In movies, nothing’s confusing as real scenes. This crew are my unfinished mov
ies. Jumbled stories. Nobody ever answering anyone the way you expect. Mystery plots I might never get to figuring out before we hit the next port and the characters scatter, all looking for a freighter heading back across the dark night to some place where grass grows green under blue skies. A place half of them are named for. All looking for a happy life in that place ninety years away, at least. Some give up and settle on Dios or a mining planet cos no freighter heading back will take the poor, the unskilled, the old, when better people are asking to crew for them.
Me and Lazella don’t wanna head back to Earth. What’s the point spending a lifetime travelling to be old somewhere we never been before? Who knows if the sky would look as blue through a pair of hundred-year-old eyes, anyway. All we want is to have enough money to live all together on Dios, never mind the dust. Once I’m cooking with Lazella, we can both be earning and we’ll be on our way. Then I’ll be part of the freighter crew stories below me, but my story won’t be confusing. It’ll be iron core, ikigai, straight up working hard for the ones I love.
IN THE SOFT DARKNESS
When I get to ship’s Stores, I pull the grate up into the vent and drop down to a stack of boxes, light as, cos this is Level Three. The protein shakes I need to get bigger are in the racks, where they keep special food for special Sixers.
I’m hunting through packets, trying to read words I’m not so good at reading, when a boot scuffs and the tonk of metal on metal sets my stomach crawling.

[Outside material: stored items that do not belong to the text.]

-- ==== Sys2Proof/Machine/Twi.lean ====
section
/-! DEFINITION. The two-wire target port: its state machine, its pointer, and the registers it moves byte by byte (R531 to R551). -/
namespace Sys2Proof.Machine

/-- States of the port (R550). -/
def twiIdle : Nat := 0
def twiAddress : Nat := 1
def twiIndex : Nat := 2
def twiWrite : Nat := 3
def twiRead : Nat := 4
def twiIgnore : Nat := 5
def twiAsleep : Nat := 6
def twiRecover : Nat := 7

/-- Free bus that ends RECOVER, and that lets the port sleep again, in tck (R545, R547). -/
def twiFreeTck : Nat := 1920
def twiSleepTck : Nat := 1920000

/-- One millisecond in tck. DESIGN CHOICE: the milliseconds of hive time of R544 are counted on the local tck, so that a step of hive time neither
shortens nor lengthens them. -/
def twiMs : Nat := 192000

namespace State

/-- The port's state. -/
def twiState (s : State) : Nat := s.get Fld.TWI_STATUS_STATE

/-- The state with the port in another state. -/
def twiTo (s : State) (n : Nat) : State := s.set Fld.TWI_STATUS_STATE n

/-- The register that the pointer names (R83, R535). -/
def twiAddr (s : State) : Nat := s.get Fld.TWI_STATUS_PAGE * 256 + s.get Fld.TWI_STATUS_INDEX

/-- A transaction is in progress. -/
def twiBusy (s : State) : Bool := decide (s.twiState = twiAddress ∨ s.twiState = twiIndex ∨ s.twiState = twiWrite ∨ s.twiState = twiRead ∨
  s.twiState = twiIgnore)

end State

/-- The port drives a line from now on: an acknowledge, a stretch or a byte of a read (R542, R543). -/
def twiDrives (s : State) : State := { s with twi := { s.twi with lowSince := some s.now } }

/-- The port drives neither line. -/
def twiReleases (s : State) : State := { s with twi := { s.twi with lowSince := none } }

/-- The port leaves the rest of the transaction to the controller (R540, R548, R550). -/
def twiLeave (s : State) : State := twiReleases (s.twiTo twiIgnore)

/-- The pointer moves on after a complete register: it wraps within the page, or stays under REPEAT_IDX as in force (R536 to R538). -/
def twiAdvance (s : State) : State :=
  if bitAt s.twi.basic 37 then s else s.set Fld.TWI_STATUS_INDEX ((s.get Fld.TWI_STATUS_INDEX + 1) % 256)

/-- Bytes of an incomplete write register are discarded (R536). -/
def twiDropPartial (s : State) : State :=
  if s.twi.bytes.isEmpty then s else { s with twi := { s.twi with bytes := [] } }.raise Fld.TWI_EVENTS_PARTIAL_WRITE

/-- The transaction in progress ends where it stands, `mid` within a byte (R541). -/
def twiEnd (mid : Bool) (s : State) : State :=
  let s := if mid && s.twiBusy then s.raise Fld.TWI_EVENTS_BUS_ERROR else s
  (twiDropPartial s).set Fld.TWI_STATUS_BYTE 0

/-- The bus is free: settings written meanwhile take effect (R546). -/
def twiFree (s : State) : State :=
  let s := twiReleases (twiSettings (s.twiTo twiIdle))
  { s with twi := { s.twi with freeSince := s.now } }

/-- A start condition (R541, R547). -/
def twiStart (mid : Bool) (s : State) : State :=
  if s.twiState = twiAsleep then
    let s := ((s.twiTo twiIgnore).set Fld.TWI_STATUS_AWAKE 1).raise Fld.TWI_EVENTS_WAKE
    { s with twi := { s.twi with woken := true } }
  else if s.twiState = twiRecover then s
  else twiReleases ((twiEnd mid s).twiTo twiAddress)

/-- A stop condition (R541, R545). -/
def twiStop (mid : Bool) (s : State) : State :=
  if s.twiState = twiAsleep then s
  else if s.twiState = twiRecover then twiFree s
  else twiFree (twiEnd mid s)

/-- The register at the pointer is loaded through the arbiter, its first byte next; its side-effect waits (R67, R84, R537). Free values that
the load takes are used up. -/
def twiLoad (s : State) : State :=
  let s := s.nextTck
  let a := s.twiAddr
  let v := if readOpen s .twi (a / 256) then regView s .twi a else 0
  let n := if isWindow a then (winAccess .twi a none s).2.freeCount else s.freeCount
  { s with
    freeCount := n
    twi := { s.twi with loaded := v } }.set Fld.TWI_STATUS_BYTE 0

/-- The address byte: the port's own for a write or a read, else ignored; in HOLD the port acknowledges nothing (R532, R548, R550). -/
def twiAddressByte (b : Byte) (s : State) : State :=
  let own := 0x60 + 2 * s.get Fld.TWI_STATUS_ADDR_PINS
  if s.twiState ≠ twiAddress then s
  else if s.inHold then twiLeave s
  else if b.toNat = own then twiDrives (s.twiTo twiIndex)
  else if b.toNat = own + 1 then twiLoad (twiDrives (s.twiTo twiRead))
  else twiLeave s

/-- The index byte (R535). -/
def twiIndexByte (b : Byte) (s : State) : State :=
  if s.twiState ≠ twiIndex then s
  else if s.inHold then twiLeave s
  else twiDrives (((s.set Fld.TWI_STATUS_INDEX b.toNat).set Fld.TWI_STATUS_BYTE 0).twiTo twiWrite)

/-- The index at the pointer is reserved in the page: 0xFF, and any index without a register but PAGE_SEL and a window's (R65, R540). -/
def twiReserved (s : State) : Bool :=
  let a := s.twiAddr
  let i := a % 256
  !(i == 0xFE || isWindow a || (i == 0xE0 && hasWindow (a / 256))) && (regFields a).isNone

/-- A register refused at its first byte (R540). -/
def twiNack (s : State) : State := twiLeave ((s.raiseBit (s.get Fld.TWI_STATUS_PAGE) 45).raise Fld.TWI_EVENTS_NACKED)

/-- The word of six bytes, most significant byte first (R536). -/
def twiWord (bs : List Byte) : Word := BitVec.ofNat 48 (bs.foldl (fun n b => n * 256 + b.toNat) 0)

/-- The sixth byte: the register reaches the arbiter, and the pointer moves on; an accepted or refused PAGE_SEL leaves it at 0xFF (R536, R539). -/
def twiCommit (bs : List Byte) (s : State) : State :=
  let a := s.twiAddr
  let s := { s with twi := { s.twi with bytes := [] } }.set Fld.TWI_STATUS_BYTE 0
  let s := serveWrite .twi a (twiWord bs) s.nextTck
  if a % 256 = 0xFE then s.set Fld.TWI_STATUS_INDEX 0xFF else twiAdvance s

/-- A data byte of a write (R536, R540). -/
def twiWriteByte (b : Byte) (s : State) : State :=
  if s.twiState ≠ twiWrite then s
  else if s.inHold then twiLeave s
  else if s.twi.bytes.isEmpty && twiReserved s then twiNack s
  else
    let s := twiDrives s
    let bs := s.twi.bytes ++ [b]
    if bs.length < 6 then { s with twi := { s.twi with bytes := bs } }.set Fld.TWI_STATUS_BYTE bs.length
    else twiCommit bs s

/-- The controller acknowledges a byte of a read: the sixth completes the register, with its side-effect, and the next one loads (R537). -/
def twiReadAck (s : State) : State :=
  let n := s.get Fld.TWI_STATUS_BYTE
  if s.twiState ≠ twiRead then s
  else if s.inHold then twiLeave s
  else if n < 5 then twiDrives (s.set Fld.TWI_STATUS_BYTE (n + 1))
  else
    let s := (twiDrives s).nextTck
    let a := s.twiAddr
    let t := if readOpen s .twi (a / 256) then readEffect .twi a s else s
    twiLoad (twiAdvance { t with freeCount := s.freeCount })

/-- The controller does not acknowledge: the register being read stays as it is (R537). -/
def twiReadNack (s : State) : State := if s.twiState = twiRead then twiLeave (s.set Fld.TWI_STATUS_BYTE 0) else s

/-- The port has held a line low for (TIMEOUT + 1) ms and releases both (R544): the time runs at the earliest from the last acknowledge or
byte that it began to drive. -/
def twiTimeout (s : State) : State :=
  match s.twi.lowSince with
  | some t0 =>
    let s := s.elapseTo (t0 + (bitsOf s.twi.basic 38 6 + 1) * twiMs)
    twiReleases ((((twiDropPartial s).set Fld.TWI_STATUS_BYTE 0).raise Fld.TWI_EVENTS_TIMEOUT).twiTo twiRecover)
  | none => s

/-- 1,920 tck of free bus end RECOVER (R545). -/
def twiBusFree (s : State) : State := if s.twiState = twiRecover then twiFree (s.elapse twiFreeTck) else s

/-- The port's clock is gated in STANDBY: at the first moment the bus is free, and after a start has woken it, when 10 ms have passed
with the bus free (R547). -/
def twiSleep (s : State) : State :=
  if s.inStandby && decide (s.twiState = twiIdle) then
    let s := if s.twi.woken then s.elapseTo (s.twi.freeSince + twiSleepTck) else s
    (s.twiTo twiAsleep).set Fld.TWI_STATUS_AWAKE 0
  else s

/-! ### Commands -/

/-- TWI_START: `mid` when it arrives within a byte. -/
def execTwiStart (mid : Bool) (s : State) : Host.Outcome State Fault Refusal := act s (twiStart mid)

/-- TWI_STOP: `mid` when it arrives within a byte. -/
def execTwiStop (mid : Bool) (s : State) : Host.Outcome State Fault Refusal := act s (twiStop mid)

/-- TWI_ADDRESS_BYTE. -/
def execTwiAddressByte (b : Byte) (s : State) : Host.Outcome State Fault Refusal := act s (twiAddressByte b)

/-- TWI_INDEX_BYTE. -/
def execTwiIndexByte (b : Byte) (s : State) : Host.Outcome State Fault Refusal := act s (twiIndexByte b)

/-- TWI_WRITE_BYTE. -/
def execTwiWriteByte (b : Byte) (s : State) : Host.Outcome State Fault Refusal := act s (twiWriteByte b)

/-- TWI_READ_ACK. -/
def execTwiReadAck (s : State) : Host.Outcome State Fault Refusal := act s twiReadAck

/-- TWI_READ_NACK. -/
def execTwiReadNack (s : State) : Host.Outcome State Fault Refusal := act s twiReadNack

/-- TWI_TIMEOUT. -/
def execTwiTimeout (s : State) : Host.Outcome State Fault Refusal := act s twiTimeout

/-- TWI_BUS_FREE. -/
def execTwiBusFree (s : State) : Host.Outcome State Fault Refusal := act s twiBusFree

/-- TWI_SLEEP. -/
def execTwiSleep (s : State) : Host.Outcome State Fault Refusal := act s twiSleep

/-- TWI_BASIC_WRITE: a write of TWI.BASIC. -/
def execTwiBasicWrite (p : Path) (v : Word) (s : State) : Host.Outcome State Fault Refusal := access s (serveWrite p Reg.TWI_BASIC v)

end Sys2Proof.Machine
end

The storeman, McVeigh, face scrunched like a bag of rags, creeps along the front of stacked cartons. He holds the short pole with the hook he uses to drag cargo on overhead runners. It hovers behind his leg like he’s hiding it. Then he lunges, stabs the pole into a gap between the cartons, groans, stands up and looks around.
I duck down behind the crates of dehydrated veggie packs.
‘Come on out, darlin’!’ the storeman shouts. His foot thumps again and the pole clunks on the grated floor. ‘The captain ain’t mad no more. He’s just worried for you. Little girls shouldn’t be climbing round places that ain’t safe.’
Lies. The captain negged on me bad as that one time I was caught. Made out he was gonna flush me if I didn’t tell him how I got here. But my aunt would be in so deep for smuggling me on, and all of us left starving at the next port, so I stayed quiet as. Dark space is no place to be broke. That’s one thing we know for sure.